During the promotion of my book, the media almost always ask: What's next? What will he do now? Will he come back? The questions seem almost symptomatic of the mindset that helped create this problem in the first place: A desire always to be rushing onto the "what's next" without reflecting sufficiently on the past.
Paul Reichmann can obviously never be what he was because, for a start, the environment is no longer conducive. As important, he has not just lost his fortune, he has lost his credit, that nebulous but all-powerful attribute that, as J. P. Morgan said, is ultimately based in perception of character.
What lessons are to be drawn from all this? Nothing that the bankers didn't know already. How could they prevent themselves from doing this again? The answer is that they probably can't. However, I think it might be a good idea to make a thorough grounding in financial history and psychology a prerequisite of every banker's training.
It would be immodest to suggest that my own little tomes should appear on young bankers' reading lists. However, I think that a very old book--written in the 1860s and called Extraordinary Popular Delusions and the Madness of Crowds should be compulsory.
The problem in the end is that experience tends to be the best tutor and the real estate mania which was one of the roots of the O and Y debacle is unlikely to return in such virulent form for many years, perhaps even in our lifetimes.
People often ask what this means for Canadians, how much more we'll have to pay in bank fees or whatever to make up for the losses on O and Y. The answer is that, of course, there will be a cost. I've noticed that on phone-in shows that I have been on recently, some people choose the fall of the Reichmanns as yet another opportunity to berate the whole notion of free enterprise and capitalism, which is where I come to my other recent book, which was about Petro-Canada, entitled Self-Serve, and subtitled How Petro-Canada Pumped Canadians Dry.

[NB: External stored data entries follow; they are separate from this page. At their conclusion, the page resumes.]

@[simp] theorem immIOf_iWord (imm : BitVec 12) (rs1 : RegIx) (funct3 : BitVec 3) (rd : RegIx) (opcode : BitVec 7) :
    immIOf (iWord imm rs1 funct3 rd opcode) = imm := by
  apply BitVec.eq_of_getLsbD_eq
  intro i hi
  simp only [immIOf, BitVec.getLsbD_extractLsb', iWord_getLsbD]
  grind

@[simp] theorem opcodeOf_shift64Word (funct6 : BitVec 6) (shamt : BitVec 6) (rs1 : RegIx) (funct3 : BitVec 3) (rd : RegIx) :
    opcodeOf (shift64Word funct6 shamt rs1 funct3 rd) = 0x13#7 := by
  apply BitVec.eq_of_getLsbD_eq
  intro i hi
  simp only [opcodeOf, BitVec.getLsbD_extractLsb', shift64Word_getLsbD]
  grind

@[simp] theorem rdOf_shift64Word (funct6 : BitVec 6) (shamt : BitVec 6) (rs1 : RegIx) (funct3 : BitVec 3) (rd : RegIx) :
    rdOf (shift64Word funct6 shamt rs1 funct3 rd) = rd := by
  apply BitVec.eq_of_getLsbD_eq
  intro i hi
  simp only [rdOf, BitVec.getLsbD_extractLsb', shift64Word_getLsbD]
  grind

@[simp] theorem funct3Of_shift64Word (funct6 : BitVec 6) (shamt : BitVec 6) (rs1 : RegIx) (funct3 : BitVec 3) (rd : RegIx) :
    funct3Of (shift64Word funct6 shamt rs1 funct3 rd) = funct3 := by
  apply BitVec.eq_of_getLsbD_eq
  intro i hi
  simp only [funct3Of, BitVec.getLsbD_extractLsb', shift64Word_getLsbD]
  grind

@[simp] theorem rs1Of_shift64Word (funct6 : BitVec 6) (shamt : BitVec 6) (rs1 : RegIx) (funct3 : BitVec 3) (rd : RegIx) :
    rs1Of (shift64Word funct6 shamt rs1 funct3 rd) = rs1 := by
  apply BitVec.eq_of_getLsbD_eq
  intro i hi
  simp only [rs1Of, BitVec.getLsbD_extractLsb', shift64Word_getLsbD]
  grind

@[simp] theorem shamt6Of_shift64Word (funct6 : BitVec 6) (shamt : BitVec 6) (rs1 : RegIx) (funct3 : BitVec 3) (rd : RegIx) :
    shamt6Of (shift64Word funct6 shamt rs1 funct3 rd) = shamt := by
  apply BitVec.eq_of_getLsbD_eq
  intro i hi
  simp only [shamt6Of, BitVec.getLsbD_extractLsb', shift64Word_getLsbD]
  grind

@[simp] theorem funct6Of_shift64Word (funct6 : BitVec 6) (shamt : BitVec 6) (rs1 : RegIx) (funct3 : BitVec 3) (rd : RegIx) :
    funct6Of (shift64Word funct6 shamt rs1 funct3 rd) = funct6 := by
  apply BitVec.eq_of_getLsbD_eq
  intro i hi
  simp only [funct6Of, BitVec.getLsbD_extractLsb', shift64Word_getLsbD]
  grind

@[simp] theorem zimmOf_shift64Word (funct6 : BitVec 6) (shamt : BitVec 6) (rs1 : RegIx) (funct3 : BitVec 3) (rd : RegIx) :
    zimmOf (shift64Word funct6 shamt rs1 funct3 rd) = rs1 := by
  apply BitVec.eq_of_getLsbD_eq
  intro i hi
  simp only [zimmOf, BitVec.getLsbD_extractLsb', shift64Word_getLsbD]
  grind

@[simp] theorem opcodeOf_shift32Word (funct7 : BitVec 7) (shamt : BitVec 5) (rs1 : RegIx) (funct3 : BitVec 3) (rd : RegIx) :
    opcodeOf (shift32Word funct7 shamt rs1 funct3 rd) = 0x1b#7 := by
  apply BitVec.eq_of_getLsbD_eq
  intro i hi
  simp only [opcodeOf, BitVec.getLsbD_extractLsb', shift32Word_getLsbD]
  grind

@[simp] theorem rdOf_shift32Word (funct7 : BitVec 7) (shamt : BitVec 5) (rs1 : RegIx) (funct3 : BitVec 3) (rd : RegIx) :
    rdOf (shift32Word funct7 shamt rs1 funct3 rd) = rd := by
  apply BitVec.eq_of_getLsbD_eq
  intro i hi
  simp only [rdOf, BitVec.getLsbD_extractLsb', shift32Word_getLsbD]
  grind

@[simp] theorem funct3Of_shift32Word (funct7 : BitVec 7) (shamt : BitVec 5) (rs1 : RegIx) (funct3 : BitVec 3) (rd : RegIx) :
    funct3Of (shift32Word funct7 shamt rs1 funct3 rd) = funct3 := by
  apply BitVec.eq_of_getLsbD_eq
  intro i hi
  simp only [funct3Of, BitVec.getLsbD_extractLsb', shift32Word_getLsbD]
  grind

@[simp] theorem rs1Of_shift32Word (funct7 : BitVec 7) (shamt : BitVec 5) (rs1 : RegIx) (funct3 : BitVec 3) (rd : RegIx) :
    rs1Of (shift32Word funct7 shamt rs1 funct3 rd) = rs1 := by
  apply BitVec.eq_of_getLsbD_eq
  intro i hi
  simp only [rs1Of, BitVec.getLsbD_extractLsb', shift32Word_getLsbD]
  grind

@[simp] theorem rs2Of_shift32Word (funct7 : BitVec 7) (shamt : BitVec 5) (rs1 : RegIx) (funct3 : BitVec 3) (rd : RegIx) :
    rs2Of (shift32Word funct7 shamt rs1 funct3 rd) = shamt := by
  apply BitVec.eq_of_getLsbD_eq
  intro i hi
  simp only [rs2Of, BitVec.getLsbD_extractLsb', shift32Word_getLsbD]
  grind

@[simp] theorem funct7Of_shift32Word (funct7 : BitVec 7) (shamt : BitVec 5) (rs1 : RegIx) (funct3 : BitVec 3) (rd : RegIx) :
    funct7Of (shift32Word funct7 shamt rs1 funct3 rd) = funct7 := by
  apply BitVec.eq_of_getLsbD_eq
  intro i hi
  simp only [funct7Of, BitVec.getLsbD_extractLsb', shift32Word_getLsbD]
  grind

@[simp] theorem shamt5Of_shift32Word (funct7 : BitVec 7) (shamt : BitVec 5) (rs1 : RegIx) (funct3 : BitVec 3) (rd : RegIx) :
    shamt5Of (shift32Word funct7 shamt rs1 funct3 rd) = shamt := by
  apply BitVec.eq_of_getLsbD_eq
  intro i hi
  simp only [shamt5Of, BitVec.getLsbD_extractLsb', shift32Word_getLsbD]
  grind

@[simp] theorem zimmOf_shift32Word (funct7 : BitVec 7) (shamt : BitVec 5) (rs1 : RegIx) (funct3 : BitVec 3) (rd : RegIx) :
    zimmOf (shift32Word funct7 shamt rs1 funct3 rd) = rs1 := by
  apply BitVec.eq_of_getLsbD_eq
  intro i hi
  simp only [zimmOf, BitVec.getLsbD_extractLsb', shift32Word_getLsbD]
  grind

@[simp] theorem opcodeOf_amoWord (funct5 : BitVec 5) (aq rl : Bool) (rs2 rs1 : RegIx) (funct3 : BitVec 3) (rd : RegIx) :
    opcodeOf (amoWord funct5 aq rl rs2 rs1 funct3 rd) = 0x2f#7 := by
  apply BitVec.eq_of_getLsbD_eq
  intro i hi
  simp only [opcodeOf, BitVec.getLsbD_extractLsb', amoWord_getLsbD]
  grind

@[simp] theorem rdOf_amoWord (funct5 : BitVec 5) (aq rl : Bool) (rs2 rs1 : RegIx) (funct3 : BitVec 3) (rd : RegIx) :
    rdOf (amoWord funct5 aq rl rs2 rs1 funct3 rd) = rd := by
  apply BitVec.eq_of_getLsbD_eq
  intro i hi
  simp only [rdOf, BitVec.getLsbD_extractLsb', amoWord_getLsbD]
  grind

@[simp] theorem funct3Of_amoWord (funct5 : BitVec 5) (aq rl : Bool) (rs2 rs1 : RegIx) (funct3 : BitVec 3) (rd : RegIx) :
    funct3Of (amoWord funct5 aq rl rs2 rs1 funct3 rd) = funct3 := by
  apply BitVec.eq_of_getLsbD_eq
  intro i hi
  simp only [funct3Of, BitVec.getLsbD_extractLsb', amoWord_getLsbD]
  grind

@[simp] theorem rs1Of_amoWord (funct5 : BitVec 5) (aq rl : Bool) (rs2 rs1 : RegIx) (funct3 : BitVec 3) (rd : RegIx) :
    rs1Of (amoWord funct5 aq rl rs2 rs1 funct3 rd) = rs1 := by
  apply BitVec.eq_of_getLsbD_eq
  intro i hi
  simp only [rs1Of, BitVec.getLsbD_extractLsb', amoWord_getLsbD]
  grind

@[simp] theorem rs2Of_amoWord (funct5 : BitVec 5) (aq rl : Bool) (rs2 rs1 : RegIx) (funct3 : BitVec 3) (rd : RegIx) :
    rs2Of (amoWord funct5 aq rl rs2 rs1 funct3 rd) = rs2 := by
  apply BitVec.eq_of_getLsbD_eq
  intro i hi
  simp only [rs2Of, BitVec.getLsbD_extractLsb', amoWord_getLsbD]
  grind

@[simp] theorem shamt5Of_amoWord (funct5 : BitVec 5) (aq rl : Bool) (rs2 rs1 : RegIx) (funct3 : BitVec 3) (rd : RegIx) :
    shamt5Of (amoWord funct5 aq rl rs2 rs1 funct3 rd) = rs2 := by
  apply BitVec.eq_of_getLsbD_eq
  intro i hi
  simp only [shamt5Of, BitVec.getLsbD_extractLsb', amoWord_getLsbD]
  grind

@[simp] theorem funct5Of_amoWord (funct5 : BitVec 5) (aq rl : Bool) (rs2 rs1 : RegIx) (funct3 : BitVec 3) (rd : RegIx) :
    funct5Of (amoWord funct5 aq rl rs2 rs1 funct3 rd) = funct5 := by
  apply BitVec.eq_of_getLsbD_eq
  intro i hi
  simp only [funct5Of, BitVec.getLsbD_extractLsb', amoWord_getLsbD]
  grind

@[simp] theorem zimmOf_amoWord (funct5 : BitVec 5) (aq rl : Bool) (rs2 rs1 : RegIx) (funct3 : BitVec 3) (rd : RegIx) :
    zimmOf (amoWord funct5 aq rl rs2 rs1 funct3 rd) = rs1 := by
  apply BitVec.eq_of_getLsbD_eq
  intro i hi
  simp only [zimmOf, BitVec.getLsbD_extractLsb', amoWord_getLsbD]
  grind

@[simp] theorem aqOf_amoWord (funct5 : BitVec 5) (aq rl : Bool) (rs2 rs1 : RegIx) (funct3 : BitVec 3) (rd : RegIx) :
    aqOf (amoWord funct5 aq rl rs2 rs1 funct3 rd) = aq := by
  rw [aqOf, amoWord_getLsbD]
  simp

@[simp] theorem rlOf_amoWord (funct5 : BitVec 5) (aq rl : Bool) (rs2 rs1 : RegIx) (funct3 : BitVec 3) (rd : RegIx) :
    rlOf (amoWord funct5 aq rl rs2 rs1 funct3 rd) = rl := by
  rw [rlOf, amoWord_getLsbD]
  simp

@[simp] theorem opcodeOf_uWord (imm20 : BitVec 20) (rd : RegIx) (opcode : BitVec 7) :
    opcodeOf (uWord imm20 rd opcode) = opcode := by
  apply BitVec.eq_of_getLsbD_eq
  intro i hi
  simp only [opcodeOf, BitVec.getLsbD_extractLsb', uWord_getLsbD]
  grind

@[simp] theorem rdOf_uWord (imm20 : BitVec 20) (rd : RegIx) (opcode : BitVec 7) :
    rdOf (uWord imm20 rd opcode) = rd := by
  apply BitVec.eq_of_getLsbD_eq
  intro i hi
  simp only [rdOf, BitVec.getLsbD_extractLsb', uWord_getLsbD]
  grind

@[simp] theorem imm20Of_uWord (imm20 : BitVec 20) (rd : RegIx) (opcode : BitVec 7) :
    imm20Of (uWord imm20 rd opcode) = imm20 := by
  apply BitVec.eq_of_getLsbD_eq
  intro i hi
  simp only [imm20Of, BitVec.getLsbD_extractLsb', uWord_getLsbD]
  grind

@[simp] theorem opcodeOf_sWord (imm : BitVec 12) (rs2 rs1 : RegIx) (funct3 : BitVec 3) :
    opcodeOf (sWord imm rs2 rs1 funct3) = 0x23#7 := by
  apply BitVec.eq_of_getLsbD_eq
  intro i hi
  simp only [opcodeOf, BitVec.getLsbD_extractLsb', sWord_getLsbD]
  grind

@[simp] theorem funct3Of_sWord (imm : BitVec 12) (rs2 rs1 : RegIx) (funct3 : BitVec 3) :
    funct3Of (sWord imm rs2 rs1 funct3) = funct3 := by
  apply BitVec.eq_of_getLsbD_eq
  intro i hi
  simp only [funct3Of, BitVec.getLsbD_extractLsb', sWord_getLsbD]
  grind

@[simp] theorem rs1Of_sWord (imm : BitVec 12) (rs2 rs1 : RegIx) (funct3 : BitVec 3) :
    rs1Of (sWord imm rs2 rs1 funct3) = rs1 := by
  apply BitVec.eq_of_getLsbD_eq
  intro i hi
  simp only [rs1Of, BitVec.getLsbD_extractLsb', sWord_getLsbD]
  grind

@[simp] theorem rs2Of_sWord (imm : BitVec 12) (rs2 rs1 : RegIx) (funct3 : BitVec 3) :
    rs2Of (sWord imm rs2 rs1 funct3) = rs2 := by
  apply BitVec.eq_of_getLsbD_eq
  intro i hi
  simp only [rs2Of, BitVec.getLsbD_extractLsb', sWord_getLsbD]
  grind

@[simp] theorem shamt5Of_sWord (imm : BitVec 12) (rs2 rs1 : RegIx) (funct3 : BitVec 3) :
    shamt5Of (sWord imm rs2 rs1 funct3) = rs2 := by
  apply BitVec.eq_of_getLsbD_eq
  intro i hi
  simp only [shamt5Of, BitVec.getLsbD_extractLsb', sWord_getLsbD]
  grind

@[simp] theorem zimmOf_sWord (imm : BitVec 12) (rs2 rs1 : RegIx) (funct3 : BitVec 3) :
    zimmOf (sWord imm rs2 rs1 funct3) = rs1 := by
  apply BitVec.eq_of_getLsbD_eq
  intro i hi
  simp only [zimmOf, BitVec.getLsbD_extractLsb', sWord_getLsbD]
  grind

@[simp] theorem opcodeOf_bWord (imm : BitVec 13) (rs2 rs1 : RegIx) (funct3 : BitVec 3) :
    opcodeOf (bWord imm rs2 rs1 funct3) = 0x63#7 := by
  apply BitVec.eq_of_getLsbD_eq
  intro i hi
  simp only [opcodeOf, BitVec.getLsbD_extractLsb', bWord_getLsbD]
  grind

I calculated in that book that if we assume that the government of Canada had borrowed the $6 billion which it pumped into our state oil company, and had to pay an average of 10 per cent on its money, then the amount of national debt now associated with Petro-Can is more than $15 billion, which happens to be around what the Reichmanns, or rather O and Y, wound up owing.
More important, Petro-Can's present worth in the market is less than $2 billion. O and Y, however great the disaster, is worth a great deal more than that. What I am saying is that, in terms of costs to Canada, Petro-Canada is a far bigger disaster than Olympia and York. The difference is that, since its cost is buried in the national debt, we hardly seem to have noticed. The consequences, nevertheless, are creeping up on us.
I make this point to emphasize that, whatever the failings of the so-called free-enterprise capitalist system, they inevitably pale into insignificance beside the shortcomings of public ownership. Moreover, where there are always more unpublicized successes than trumpeted disasters under a free-enterprise system, or what might be more appropriately described in Canada and elsewhere as "fettered capitalism," I can think of no successes of public ownership.
To return finally to the story at a personal level, Paul Reichmann is a tragic figure. Tragic figures in traditional drama are great men with fatal flaws. He was an undoubted business genius but he was, after all, just a man. In his case, the gods destroyed him by giving him, in both the mythological and banking sense, too much credit.
The appreciation of the meeting was expressed by Monty Larkin, Director, The Toronto Arts Council, and a Director, The Empire Club of Canada.